■ Required work
Write out, word for word, every line in the data below from the one containing "exact inv_execCalli h" to the one containing "exact inv_execLdsx h", both of them included.

■ Entries supplied

/-! ## The step -/

theorem inv_exec {i : Instr} (h : Inv s) : InvOut (exec i s) := by
  cases i with
  | nop | sel | demv | dema | base | strd | sread | swrite | shuf | red | scan | vote | ballot | plog | pnot | pmov
    | pcnt => exact inv_issue h fun _ _ => inv_commit h
  | jmp => exact inv_execJmp h
  | bra => exact inv_execBra h
  | br | br4 => exact inv_issue h fun _ _ => inv_diverge h
  | join | joinw => exact inv_issue h fun _ _ => inv_arrive h
  | call => exact inv_execCall h
  | calli => exact inv_execCalli h
  | ret => exact inv_execRet h
  | fork => exact inv_execFork h
  | exit => exact inv_execExit h
  | trap => exact inv_execTrap h
  | brk => exact inv_execBrk h
  | rep => exact inv_execRep h
  | xacq => exact inv_execXacq h
  | xrel => exact inv_execXrel h
  | add | sub | mul | mulh | mad | div | rem | and | or | xor | not | shl | shr | sar | min | max | abs | neg | cmp
    | popc | clz | brev | bfx | bfi | mov | li | lop3 | prom | fadd | fsub | fmul | fma | fmin | fmax | fabs | fcmp
    | fclass | frnd | cvt | rcp | rsq | sqrt | ex2 | lg2 | sin | cos | tanh | dot2 | dot4 | sad | avg | pack | unpk
    | prmt => exact inv_run h
  | segld => exact inv_execSegld h
  | ld => exact inv_execLd h
  | st => exact inv_execSt h
  | ldsx => exact inv_execLdsx h
  | stsx => exact inv_execStsx h
  | atom => exact inv_execAtom h
  | acc => exact inv_execAcc h
  | fence => exact inv_execFence h
  | pref => exact inv_execPref h
  | drain | bfree => exact inv_regionReq h
  | breg => exact inv_execBreg h
  | cpy | cpy2d => exact inv_issue h fun _ _ => inv_cpyBody h
  | put => exact inv_execPut h
  | hwait => exact inv_execHwait h
  | htest => exact inv_execHtest h
  | hcancel => exact inv_execHcancel h
  | hmov => exact inv_execHmov h
  | hadopt => exact inv_execHadopt h
  | kload => exact inv_execKload h
  | ktask => exact inv_execKtask h
  | kzero | kread | kwrite => exact inv_issue h fun _ _ => inv_enterNow h
  | kstore => exact inv_execKstore h
  | kfree => exact inv_execKfree h
  | kstat => exact inv_execKstat h
  | barArrive => exact inv_execBarArrive h
  | barWait => exact inv_execBarWait h
  | barSync => exact inv_execBarSync h
  | barQuery => exact inv_execBarQuery h
  | sigadd => exact inv_execSigadd h
  | sigwait => exact inv_execSigwait h
  | ctwait => exact inv_execCtwait h
  | twait => exact inv_execTwait h
  | flagr => exact inv_execFlagr h
  | flagc => exact inv_execFlagc h
  | flaga => exact inv_execFlaga h
  | launch => exact inv_execLaunch h
  | sysc => exact inv_execSysc h
  | savek => exact inv_execSavek h
  | restk => exact inv_execRestk h
  | rddiv => exact inv_execRddiv h
  | wrdiv => exact inv_execWrdiv h
  | tret => exact inv_execTret h
  | unassignedOpcode => exact inv_execUnassignedOpcode h
  | joinComplete => exact inv_execJoinComplete h
  | joinExpiry => exact inv_execJoinExpiry h
  | twaitExpiry => exact inv_execTwaitExpiry h
  | trapRecordPost => exact inv_postTrap h
  | tailRead => exact inv_tailRead h
  | dispatch => exact inv_dispatchNext (inv_owe h)
  | dependencyRead => exact inv_dependencyRead h
  | placement => exact inv_placement h
  | splitChange => exact inv_splitChange h
  | timedStart => exact inv_execTimedStart h
  | teamRetire => exact inv_teamRetire h
  | launchComplete => exact inv_launchComplete h
  | posyForm => exact inv_formPosy h
  | rotation => exact inv_rotate h
  | watchdogExpiry => exact inv_watchdogExpiry h
  | priorityPreempt => exact inv_priorityPreempt h
  | sliceEnd => exact inv_sliceEnd h
  | vdSwitch => exact inv_vdSwitch h
  | handlerEntry => exact inv_handlerEntry h
  | budgetExpiry => exact inv_forcedSave h
  | restore => exact inv_restoreTeam h
  | restoreEnd => exact inv_restoreEnd h
  | requestLeave => exact inv_withReq h fun _ _ => inv_leave h
  | requestReply => exact inv_withReq h fun _ _ => inv_reply h
  | writeBack => exact inv_writeBack h
  | merge => exact inv_mergeWb h
  | invalidation | backInvalidation => exact inv_invalidate h
  | fill => exact inv_execFill h
  | directoryEvict => exact inv_execDirectoryEvict h
  | atomicPerform => exact inv_execAtomicPerform h
  | deltaDrain => exact inv_drainHolder h
  | shareRecall => exact inv_settleRemoving (inv_recallHolder h)
  | regionLoadAnswer => exact inv_execRegionLoadAnswer h
  | holderReturn => exact inv_execHolderReturn h
  | park => exact inv_execPark h
  | parkRetry => exact inv_execParkRetry h
  | faultRecordPost => exact inv_postFault h
  | followerReplay => exact inv_execFollowerReplay h
  | replayComplete => exact inv_execReplayComplete h
  | release => exact inv_execRelease h
  | abort => exact inv_execAbort h
  | purge => exact inv_execPurge h
  | parkLimitWrite => exact inv_execParkLimitWrite h
  | overflowConfigWrite => exact inv_execOverflowConfigWrite h
  | faultRingConfigWrite => exact inv_execFaultRingConfigWrite h
  | retaggedCompletion => exact inv_retaggedCompletion h
  | migrationStart => exact inv_execMigrationStart h
  | migrationRun => exact inv_migrationRun h
  | tinv => exact inv_execTinv h
  | placeset => exact inv_tableCmd h fun _ _ => inv_placeset h
  | qenable => exact inv_tableCmd h fun _ _ => inv_qenable h
  | qdisable => exact inv_tableCmd h fun _ _ => inv_qdisable h
  | vdcreate => exact inv_tableCmd h fun _ _ => inv_vdcreate h
  | vddestroy => exact inv_tableCmd h fun _ _ => inv_vddestroy h
  | tresume => exact inv_execTresume h
  | lkill => exact inv_execLkill h
  | firewallWrite => exact inv_execFirewallWrite h
  | partitionWrite => exact inv_writePartition h
  | descriptorBaseWrite => exact inv_writeDescBase h
  | featAcceptWrite => exact inv_writeAccept h
  | syscDone => exact inv_execSyscDone h
  | registerWrite => exact inv_execRegisterWrite h
  | handleComplete => exact inv_execHandleComplete h
  | copyRequest => exact inv_copyStep h
  | putLanding => exact inv_landPut h
  | kloadComplete => exact inv_execKloadComplete h
  | aFetch => exact inv_execAFetch h
  | taskStart => exact inv_execTaskStart h
  | taskComplete => exact inv_execTaskComplete h
  | hostRequest => exact inv_hostRequest h
  | hostSnoop => exact inv_hostSnoop h
  | peerInbound => exact inv_peerInbound h
  | softError => exact inv_softError h
  | bringUp => exact inv_bringUp h
  | thermalStepDown => exact inv_execThermalStepDown h
  | thermalStepUp => exact inv_execThermalStepUp h
  | thermalShutdown => exact inv_execThermalShutdown h
  | serviceClusterAccess => exact inv_execServiceClusterAccess h
  | linkTrainingChange => exact inv_execLinkTrainingChange h
  | railLoss => exact inv_railsOff h
  | attestationRequest => exact inv_execAttestationRequest h

theorem inv_attemptIssue {e : Env} (h : Inv s) : InvOut (attemptIssue s e).1 := by
  unfold attemptIssue
  split
  next s1 hf => exact (inv_fetchBytes h).of_held hf
  next s1 bs hf =>
    have h2 : Inv (beforeIssue s1 e) := inv_beforeIssue ((inv_fetchBytes h).of_got hf)
    dsimp only
    split
    · exact inv_firstIssue (inv_markIssue (inv_decodeTrap h2))
    next i hi =>
      have hx := inv_exec (i := i) h2
      split
      next s3 he => exact inv_afterIssue (hx.of_eq he)
      · exact hx

theorem inv_issueTurn {core slot : Nat} (h : Inv s) : InvOut (issueTurn core slot s) := by
  unfold issueTurn
  split
  · exact h
  split
  · exact h
  · exact inv_attemptIssue h

theorem inv_runTurn {t : Turn} (h : Inv s) : InvOut (runTurn t s) := by
  cases t with
  | issue core slot => exact inv_issueTurn h
  | event i =>
    unfold runTurn
    dsimp only
    split
    · exact inv_exec h
    · exact h
  | tick => exact inv_ite h (inv_clockTick h)
  | sense tj => exact inv_of_held h rfl
  | decoder base => exact inv_of_held h rfl

theorem inv_nextTurn (h : Inv s) : Inv (nextTurn s).2 := by
  unfold nextTurn
  split
  · exact inv_of_held h rfl
  · exact inv_of_held h rfl

theorem inv_step (h : Inv s) : InvOut (step s) := inv_runTurn (inv_nextTurn h)
end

■ Response
  | calli => exact inv_execCalli h
  | ret => exact inv_execRet h
  | fork => exact inv_execFork h
  | exit => exact inv_execExit h
  | trap => exact inv_execTrap h
  | brk => exact inv_execBrk h
  | rep => exact inv_execRep h
  | xacq => exact inv_execXacq h
  | xrel => exact inv_execXrel h
  | add | sub | mul | mulh | mad | div | rem | and | or | xor | not | shl | shr | sar | min | max | abs | neg | cmp
    | popc | clz | brev | bfx | bfi | mov | li | lop3 | prom | fadd | fsub | fmul | fma | fmin | fmax | fabs | fcmp
    | fclass | frnd | cvt | rcp | rsq | sqrt | ex2 | lg2 | sin | cos | tanh | dot2 | dot4 | sad | avg | pack | unpk
    | prmt => exact inv_run h
  | segld => exact inv_execSegld h
  | ld => exact inv_execLd h
  | st => exact inv_execSt h
  | ldsx => exact inv_execLdsx h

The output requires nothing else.